Future studies should elaborately investigate the moderating factors for the development and worsening of AN and BN symptomology in specific timeframes. Publication bias seemed evident in the analysis on the broad outcome category ‘need for care’. Adjusting for this by means of trim-and-fill methods led to somewhat lower effect size estimates and a wider confidence interval, yet they remained statistically significant. The Bayes Factor also strongly supported the alternative hypothesis of an effect of the pandemic on need for care over the null hypothesis. Finally, our search may have been limited because of the restricted number of search terms. However, some rather broad terms were used (e.g., eating) and we only included about 1.5% of the initial hits. A reviewer suggested using some more specific terms a.o., compulsive exercise. This, we found in a pilot, resulted in significant more initial hits, but not to more eligible articles. Probably, a term as compulsive exercise is too generic, leading to many hits in for the current work irrelevant domains (e.g., obsessive compulsive disorder or physical activity).

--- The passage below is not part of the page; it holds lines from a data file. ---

-- ==== Sys2Proof/Tests/Slice0.lean ====
section
/-! SUPPORT. Tests. Expected results come from the spec: the encodings of `30_encoding.md` R104, the vectors of
`95_test_vectors.md` (named in each comment), and the examples of the rules. The last part shows, for each statement of
`Certificates/Slice0/Obligations.lean` that has hypotheses, a concrete case that meets them. -/

namespace Sys2Proof.Tests

open Sys2Proof.Machine Sys2Proof.Stated

/-! ## Well-formedness refuses -/

/-- A Z80-only instruction on the LR35902 and the other way round. -/
theorem test_wrong_variant_refused :
    (Instr.ldi.runsOn .lr35902, (Instr.retPo).runsOn .lr35902, Instr.reti.runsOn .z80, Instr.swapA.runsOn .z80) =
      (false, false, false, false) := by decide

/-- A range that ends before it starts. -/
theorem test_empty_range_refused :
    ({ first := 0xC001, last := 0xC000, device := .ram } : Registration).wf = false := by decide

/-- An APU somewhere else than 0xFF10..0xFF3F: wrong first address, wrong last address. -/
theorem test_apu_range_refused :
    (({ first := 0xFF11, last := 0xFF3F, device := .apu } : Registration).wf,
      ({ first := 0xFF10, last := 0xFF40, device := .apu } : Registration).wf) = (false, false) := by decide

/-- Two ranges that share one address, and two neighbours that share none. -/
theorem test_overlap_refused :
    ¬ disjointRanges [{ first := 0xC000, last := 0xCFFF, device := .ram }, { first := 0xCFFF, last := 0xDFFF, device := .rom }] ∧
      disjointRanges [{ first := 0xC000, last := 0xCFFE, device := .ram }, { first := 0xCFFF, last := 0xDFFF, device := .rom }] := by
  decide

/-- A parameter list with an ill-formed entry, and one with an overlap. -/
theorem test_config_refused :
    ¬ Config.wf { variant := .z80, peripherals := [{ first := 1, last := 0, device := .ram }], ldhOffset := .signed } ∧
      ¬ Config.wf { variant := .z80, peripherals := [⟨0, 5, .ram⟩, ⟨5, 9, .ram⟩], ldhOffset := .signed } := by
  decide

/-! ## Decoding -/

/-- The bytes decode to the instruction and to nothing more. -/
def decodesTo (v : Variant) (bs : List Byte) (i : Instr) : Bool :=
  match decode v bs with
  | .ok (j, rest) => j == i && rest.isEmpty
  | .error _ => false

/-- The bytes are refused. -/
def refuses (v : Variant) (bs : List Byte) : Bool :=
  match decode v bs with
  | .ok _ => false
  | .error _ => true

/-- Words of R104 for both variants, bit by bit, `n = e = 0x5A`, `nn = 0x1234`. Part 1. -/
def commonWords1 : List (List Byte × Instr) :=
  [ ([0b00000000], .nop), ([0b00000001, 0x34, 0x12], .ldBcNn 0x1234), ([0b00010001, 0x34, 0x12], .ldDeNn 0x1234),
    ([0b00100001, 0x34, 0x12], .ldHlNn 0x1234), ([0b00110001, 0x34, 0x12], .ldSpNn 0x1234),
    ([0b00000010], .ldBcIndA), ([0b00010010], .ldDeIndA), ([0b00001010], .ldABcInd), ([0b00011010], .ldADeInd),
    ([0b00000011], .incBc), ([0b00001011], .decBc), ([0b00001001], .addHlBc), ([0b00010011], .incDe),
    ([0b00011011], .decDe), ([0b00011001], .addHlDe), ([0b00100011], .incHl), ([0b00101011], .decHl),
    ([0b00101001], .addHlHl), ([0b00110011], .incSp), ([0b00111011], .decSp), ([0b00111001], .addHlSp),
    ([0b00000100], .incB), ([0b00000101], .decB), ([0b00000110, 0x5A], .ldBN 0x5A), ([0b00001100], .incC),
    ([0b00001101], .decC), ([0b00001110, 0x5A], .ldCN 0x5A), ([0b00010100], .incD), ([0b00010101], .decD),
    ([0b00010110, 0x5A], .ldDN 0x5A), ([0b00011100], .incE), ([0b00011101], .decE) ]

/-- Words of R104 for both variants, bit by bit, `n = e = 0x5A`, `nn = 0x1234`. Part 2. -/
def commonWords2 : List (List Byte × Instr) :=
  [ ([0b00011110, 0x5A], .ldEN 0x5A), ([0b00100100], .incH), ([0b00100101], .decH),
    ([0b00100110, 0x5A], .ldHN 0x5A), ([0b00101100], .incL), ([0b00101101], .decL),
    ([0b00101110, 0x5A], .ldLN 0x5A), ([0b00110100], .incHlInd), ([0b00110101], .decHlInd),
    ([0b00110110, 0x5A], .ldHlIndN 0x5A), ([0b00111100], .incA), ([0b00111101], .decA),
    ([0b00111110, 0x5A], .ldAN 0x5A), ([0b00011000, 0x5A], .jr 0x5A), ([0b00100000, 0x5A], .jrNz 0x5A),
    ([0b00101000, 0x5A], .jrZ 0x5A), ([0b00110000, 0x5A], .jrNc 0x5A), ([0b00111000, 0x5A], .jrC 0x5A),
    ([0b01000000], .ldBB), ([0b01000001], .ldBC), ([0b01000010], .ldBD), ([0b01000011], .ldBE),
    ([0b01000100], .ldBH), ([0b01000101], .ldBL), ([0b01000110], .ldBHlInd), ([0b01000111], .ldBA),
    ([0b01001000], .ldCB), ([0b01001001], .ldCC), ([0b01001010], .ldCD), ([0b01001011], .ldCE),
    ([0b01001100], .ldCH), ([0b01001101], .ldCL) ]

/-- Words of R104 for both variants, bit by bit, `n = e = 0x5A`, `nn = 0x1234`. Part 3. -/
def commonWords3 : List (List Byte × Instr) :=
  [ ([0b01001110], .ldCHlInd), ([0b01001111], .ldCA), ([0b01010000], .ldDB), ([0b01010001], .ldDC),
    ([0b01010010], .ldDD), ([0b01010011], .ldDE), ([0b01010100], .ldDH), ([0b01010101], .ldDL),
    ([0b01010110], .ldDHlInd), ([0b01010111], .ldDA), ([0b01011000], .ldEB), ([0b01011001], .ldEC),
    ([0b01011010], .ldED), ([0b01011011], .ldEE), ([0b01011100], .ldEH), ([0b01011101], .ldEL),
    ([0b01011110], .ldEHlInd), ([0b01011111], .ldEA), ([0b01100000], .ldHB), ([0b01100001], .ldHC),
    ([0b01100010], .ldHD), ([0b01100011], .ldHE), ([0b01100100], .ldHH), ([0b01100101], .ldHL),
    ([0b01100110], .ldHHlInd), ([0b01100111], .ldHA), ([0b01101000], .ldLB), ([0b01101001], .ldLC),
    ([0b01101010], .ldLD), ([0b01101011], .ldLE), ([0b01101100], .ldLH), ([0b01101101], .ldLL) ]

/-- Words of R104 for both variants, bit by bit, `n = e = 0x5A`, `nn = 0x1234`. Part 4. -/
def commonWords4 : List (List Byte × Instr) :=
  [ ([0b01101110], .ldLHlInd), ([0b01101111], .ldLA), ([0b01110000], .ldHlIndB), ([0b01110001], .ldHlIndC),
    ([0b01110010], .ldHlIndD), ([0b01110011], .ldHlIndE), ([0b01110100], .ldHlIndH), ([0b01110101], .ldHlIndL),
    ([0b01110111], .ldHlIndA), ([0b01111000], .ldAB), ([0b01111001], .ldAC), ([0b01111010], .ldAD),
    ([0b01111011], .ldAE), ([0b01111100], .ldAH), ([0b01111101], .ldAL), ([0b01111110], .ldAHlInd),
    ([0b01111111], .ldAA), ([0b10000000], .addAB), ([0b10000001], .addAC), ([0b10000010], .addAD),
    ([0b10000011], .addAE), ([0b10000100], .addAH), ([0b10000101], .addAL), ([0b10000110], .addAHlInd),
    ([0b10000111], .addAA), ([0b11000110, 0x5A], .addAN 0x5A), ([0b11000000], .retNz),
    ([0b11000010, 0x34, 0x12], .jpNz 0x1234), ([0b11000100, 0x34, 0x12], .callNz 0x1234), ([0b11001000], .retZ),
    ([0b11001010, 0x34, 0x12], .jpZ 0x1234), ([0b11001100, 0x34, 0x12], .callZ 0x1234) ]

/-- Words of R104 for both variants, bit by bit, `n = e = 0x5A`, `nn = 0x1234`. Part 5. -/
def commonWords5 : List (List Byte × Instr) :=
  [ ([0b11010000], .retNc), ([0b11010010, 0x34, 0x12], .jpNc 0x1234), ([0b11010100, 0x34, 0x12], .callNc 0x1234),
    ([0b11011000], .retC), ([0b11011010, 0x34, 0x12], .jpC 0x1234), ([0b11011100, 0x34, 0x12], .callC 0x1234),
    ([0b11000011, 0x34, 0x12], .jp 0x1234), ([0b11001001], .ret), ([0b11001101, 0x34, 0x12], .call 0x1234),
    ([0b11101001], .jpHlInd), ([0b11111001], .ldSpHl), ([0b11110011], .di), ([0b11111011], .ei) ]

/-- Words of R104 for the Z80. -/
def z80Words : List (List Byte × Instr) :=
  [ ([0b11100000], .retPo), ([0b11100010, 0x34, 0x12], .jpPo 0x1234), ([0b11100100, 0x34, 0x12], .callPo 0x1234),
    ([0b11101000], .retPe), ([0b11101010, 0x34, 0x12], .jpPe 0x1234), ([0b11101100, 0x34, 0x12], .callPe 0x1234),
    ([0b11110000], .retP), ([0b11110010, 0x34, 0x12], .jpP 0x1234), ([0b11110100, 0x34, 0x12], .callP 0x1234),
    ([0b11111000], .retM), ([0b11111010, 0x34, 0x12], .jpM 0x1234), ([0b11111100, 0x34, 0x12], .callM 0x1234),
    ([0b00100010, 0x34, 0x12], .ldNnIndHl 0x1234), ([0b00101010, 0x34, 0x12], .ldHlNnInd 0x1234),
    ([0b00110010, 0x34, 0x12], .ldNnIndAZ80 0x1234), ([0b00111010, 0x34, 0x12], .ldANnIndZ80 0x1234),
    ([0b11101101, 0b10100000], .ldi) ]

/-- Words of R104 for the LR35902. -/
def lrWords : List (List Byte × Instr) :=
  [ ([0b00100010], .ldHlIncA), ([0b00101010], .ldAHlInc), ([0b00110010], .ldHlDecA), ([0b00111010], .ldAHlDec),
    ([0b11011001], .reti), ([0b11100000, 0x5A], .ldhNIndA 0x5A), ([0b11100010], .ldCIndA),
    ([0b11101000, 0x5A], .addSpN 0x5A), ([0b11101010, 0x34, 0x12], .ldNnIndALr 0x1234),
    ([0b11110000, 0x5A], .ldhANInd 0x5A), ([0b11110010], .ldACInd), ([0b11111000, 0x5A], .ldHlSpN 0x5A),
    ([0b11111010, 0x34, 0x12], .ldANnIndLr 0x1234), ([0b11001011, 0b00110000], .swapB),
    ([0b11001011, 0b00110001], .swapC), ([0b11001011, 0b00110010], .swapD), ([0b11001011, 0b00110011], .swapE),
    ([0b11001011, 0b00110100], .swapH), ([0b11001011, 0b00110101], .swapL), ([0b11001011, 0b00110110], .swapHlInd),
    ([0b11001011, 0b00110111], .swapA) ]

theorem test_decode_commonWords1_z80 : commonWords1.all (fun p => decodesTo .z80 p.1 p.2) = true := by decide
theorem test_decode_commonWords1_lr35902 : commonWords1.all (fun p => decodesTo .lr35902 p.1 p.2) = true := by decide
theorem test_decode_commonWords2_z80 : commonWords2.all (fun p => decodesTo .z80 p.1 p.2) = true := by decide
theorem test_decode_commonWords2_lr35902 : commonWords2.all (fun p => decodesTo .lr35902 p.1 p.2) = true := by decide
theorem test_decode_commonWords3_z80 : commonWords3.all (fun p => decodesTo .z80 p.1 p.2) = true := by decide
theorem test_decode_commonWords3_lr35902 : commonWords3.all (fun p => decodesTo .lr35902 p.1 p.2) = true := by decide
theorem test_decode_commonWords4_z80 : commonWords4.all (fun p => decodesTo .z80 p.1 p.2) = true := by decide
theorem test_decode_commonWords4_lr35902 : commonWords4.all (fun p => decodesTo .lr35902 p.1 p.2) = true := by decide
theorem test_decode_commonWords5_z80 : commonWords5.all (fun p => decodesTo .z80 p.1 p.2) = true := by decide
theorem test_decode_commonWords5_lr35902 : commonWords5.all (fun p => decodesTo .lr35902 p.1 p.2) = true := by decide
theorem test_decode_z80Words_z80 : z80Words.all (fun p => decodesTo .z80 p.1 p.2) = true := by decide
theorem test_decode_lrWords_lr35902 : lrWords.all (fun p => decodesTo .lr35902 p.1 p.2) = true := by decide

/-- Words that no row of R104 lists: D1 to D9 of `95_test_vectors.md` part 2.10, and R108's examples. -/
theorem test_unlisted_words_refused :
    [[0x76], [0xED, 0xA0], [0xCB, 0x00], [0xE4, 0x00, 0x00], [0xFF], [0x07], [0xC5], [0x10], [0x08]].all
        (refuses .lr35902) = true ∧
      [[0x76], [0xCB, 0x37], [0xD9], [0xED, 0xB0], [0xFF], [0xDD, 0x21], [0xFD], [0x10], [0x08]].all
        (refuses .z80) = true := by decide

/-- Bytes that end inside an instruction. -/
theorem test_truncated_refused :
    [[], [0x01], [0x01, 0x34], [0x06], [0x18], [0xCB]].all (refuses .lr35902) = true := by decide

/-- The opcode bytes follow the field patterns of R104 and R105: register, pair and condition codes in their places. -/
theorem test_field_patterns_registers :
    copyRows.all (fun p => encode p.1 == [BitVec.ofNat 8 (0x40 + 8 * regCode p.2.1 + regCode p.2.2)]) = true ∧
    immRows.all (fun p => encode (p.1 9) == [BitVec.ofNat 8 (0x06 + 8 * regCode p.2), 9]) = true ∧
    loadHlRows.all (fun p => encode p.1 == [BitVec.ofNat 8 (0x46 + 8 * regCode p.2)]) = true ∧
    storeHlRows.all (fun p => encode p.1 == [BitVec.ofNat 8 (0x70 + regCode p.2)]) = true ∧
    incRows.all (fun p => encode p.1 == [BitVec.ofNat 8 (0x04 + 8 * regCode p.2)]) = true ∧
    decRows.all (fun p => encode p.1 == [BitVec.ofNat 8 (0x05 + 8 * regCode p.2)]) = true ∧
    addRows.all (fun p => encode p.1 == [BitVec.ofNat 8 (0x80 + regCode p.2)]) = true ∧
    swapRows.all (fun p => encode p.1 == [0xCB, BitVec.ofNat 8 (0x30 + regCode p.2)]) = true := by decide

/-- The same for pairs and conditions. -/
theorem test_field_patterns_pairs_and_conditions :
    pairImmRows.all (fun p => encode (p.1 0x1234) == [BitVec.ofNat 8 (0x01 + 16 * pairCode p.2), 0x34, 0x12]) = true ∧
    incPairRows.all (fun p => encode p.1 == [BitVec.ofNat 8 (0x03 + 16 * pairCode p.2)]) = true ∧
    decPairRows.all (fun p => encode p.1 == [BitVec.ofNat 8 (0x0B + 16 * pairCode p.2)]) = true ∧
    addHlRows.all (fun p => encode p.1 == [BitVec.ofNat 8 (0x09 + 16 * pairCode p.2)]) = true ∧
    jumpRows.all (fun p => encode (p.1 0x1234) == [BitVec.ofNat 8 (0xC2 + 8 * condCode p.2), 0x34, 0x12]) = true ∧
    callRows.all (fun p => encode (p.1 0x1234) == [BitVec.ofNat 8 (0xC4 + 8 * condCode p.2), 0x34, 0x12]) = true ∧
    returnRows.all (fun p => encode p.1 == [BitVec.ofNat 8 (0xC0 + 8 * condCode p.2)]) = true ∧
    relativeRows.all (fun p => encode (p.1 9) == [BitVec.ofNat 8 (0x20 + 8 * condCode p.2), 9]) = true := by decide

/-- Table words: a one-byte row, a row both variants read differently, a Z80 row, and the pages as the table writes them. -/
theorem test_table_words :
    decodeTableWord 8 0x00 = some .nop ∧ decodeTableWord 8 0x22 = some .ldHlIncA ∧
      decodeTableWord 24 0x123422 = some (.ldNnIndHl 0x1234) ∧ decodeTableWord 8 0xE4 = some (.callPo 0) ∧
      decodeTableWord 16 0xCB37 = some .swapA ∧ decodeTableWord 16 0xEDA0 = some .ldi ∧
      decodeTableWord 16 0x37CB = some .swapA ∧ decodeTableWord 8 0x76 = none := by decide

/-! ## A bench of the shape `95_test_vectors.md` uses -/

/-- The parameters of the vectors: RAM at 0xC000..0xDFFF and the APU. -/
def benchConfig (v : Variant) : Config :=
  { variant := v, ldhOffset := .signed
    peripherals := [{ first := 0xC000, last := 0xDFFF, device := .ram }, { first := 0xFF10, last := 0xFF3F, device := .apu }] }

/-- All of memory owned by one RAM window. -/
def fullConfig (v : Variant) : Config :=
  { variant := v, ldhOffset := .signed, peripherals := [{ first := 0, last := 0xFFFF, device := .ram }] }

/-- The launch state with the parameters `c`, the bytes `bs` at PC = 0xC000 and F = `f`. -/
def bench (c : Config) (f : Byte) (bs : List Byte) : State :=
  (((State.launch c Launch.zero).placeBytes 0xC000 bs).setPc 0xC000).setF f

/-- `bench` on the LR35902. -/
def benchLr (f : Byte) (bs : List Byte) : State := bench (benchConfig .lr35902) f bs

/-- `bench` on the Z80. -/
def benchZ80 (f : Byte) (bs : List Byte) : State := bench (benchConfig .z80) f bs

/-- What a step's next state shows, if there is one. -/
def afterStep {α : Type} (s : State) (show' : State → α) : Option α :=
  match step s with
  | .next t => some (show' t)
  | .fault _ => none
  | .refused _ => none

/-! ## 8-bit loads (`95_test_vectors.md` 2.1, S1, S4, and the examples of the rules) -/

/-- The first step of S1: `LD B,0x42`. -/
theorem test_ld_r_n : afterStep (benchLr 0x00 [0x06, 0x42]) (fun t => (t.cpu.b, t.cpu.pc, t.regF)) =
    some (0x42, 0xC002, 0x00) := by decide

/-- The first step of L1: `LD H,B` with B = 0x12. -/
theorem test_ld_r_r : afterStep ((benchZ80 0xFF [0x60]).setPair16 .bc 0x1234)
    (fun t => (t.cpu.h, t.cpu.b, t.cpu.pc, t.regF)) = some (0x12, 0x12, 0xC001, 0xFF) := by decide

The findings reported in this current systematic review have some clinical implications. The prevalence and/or severity of ED symptoms were found to be increased during the COVID-19 period, suggesting the need to develop intervention and prevention programs for EDs. Such methods preferably are available for a broad range of ED-related symptoms and disorders, and accessible via flexible and easy to rollout web-conferencing software. Even more accessible and proven to be useful, also in times of the pandemic, are freely available apps promoting self-monitoring and teaching coping skills [96]. Furthermore, public health policies and intervention programs should be suitable in case of confinement or related circumstances. Future single studies and meta-analyses could investigate this, together with a focus on moderating effects of age, gender and culture.

To the best of our knowledge, this is the first systematic review with classical and Bayesian meta-analysis that assessed the effect of the COVID-19 pandemic on ED psychopathology and severity, ED-related need for care, psychiatric comorbidity, and BE and EE. We show that the COVID-19 pandemic is associated with a wide spread and worrisome negative effect on ED pathology and ED-related need for care.

What is already known on this subject?

The COVID-19 pandemic is suspected to have had a negative effect on the prevalence rates of, and indicators for, ED psychopathology. What is unknown is the range and the magnitude of this effect.

What does this study add?

Our data suggest that in the face of the COVID-19 pandemic, ED prevalence rates, their symptoms, psychiatric comorbidity, and need for care increased. The evidential strength on the existence of these associations ranges from anecdotal (e.g., the pandemic related increase in emotional eating in general population samples) to very strong (e.g., the pandemic related increase in ED-related need for care).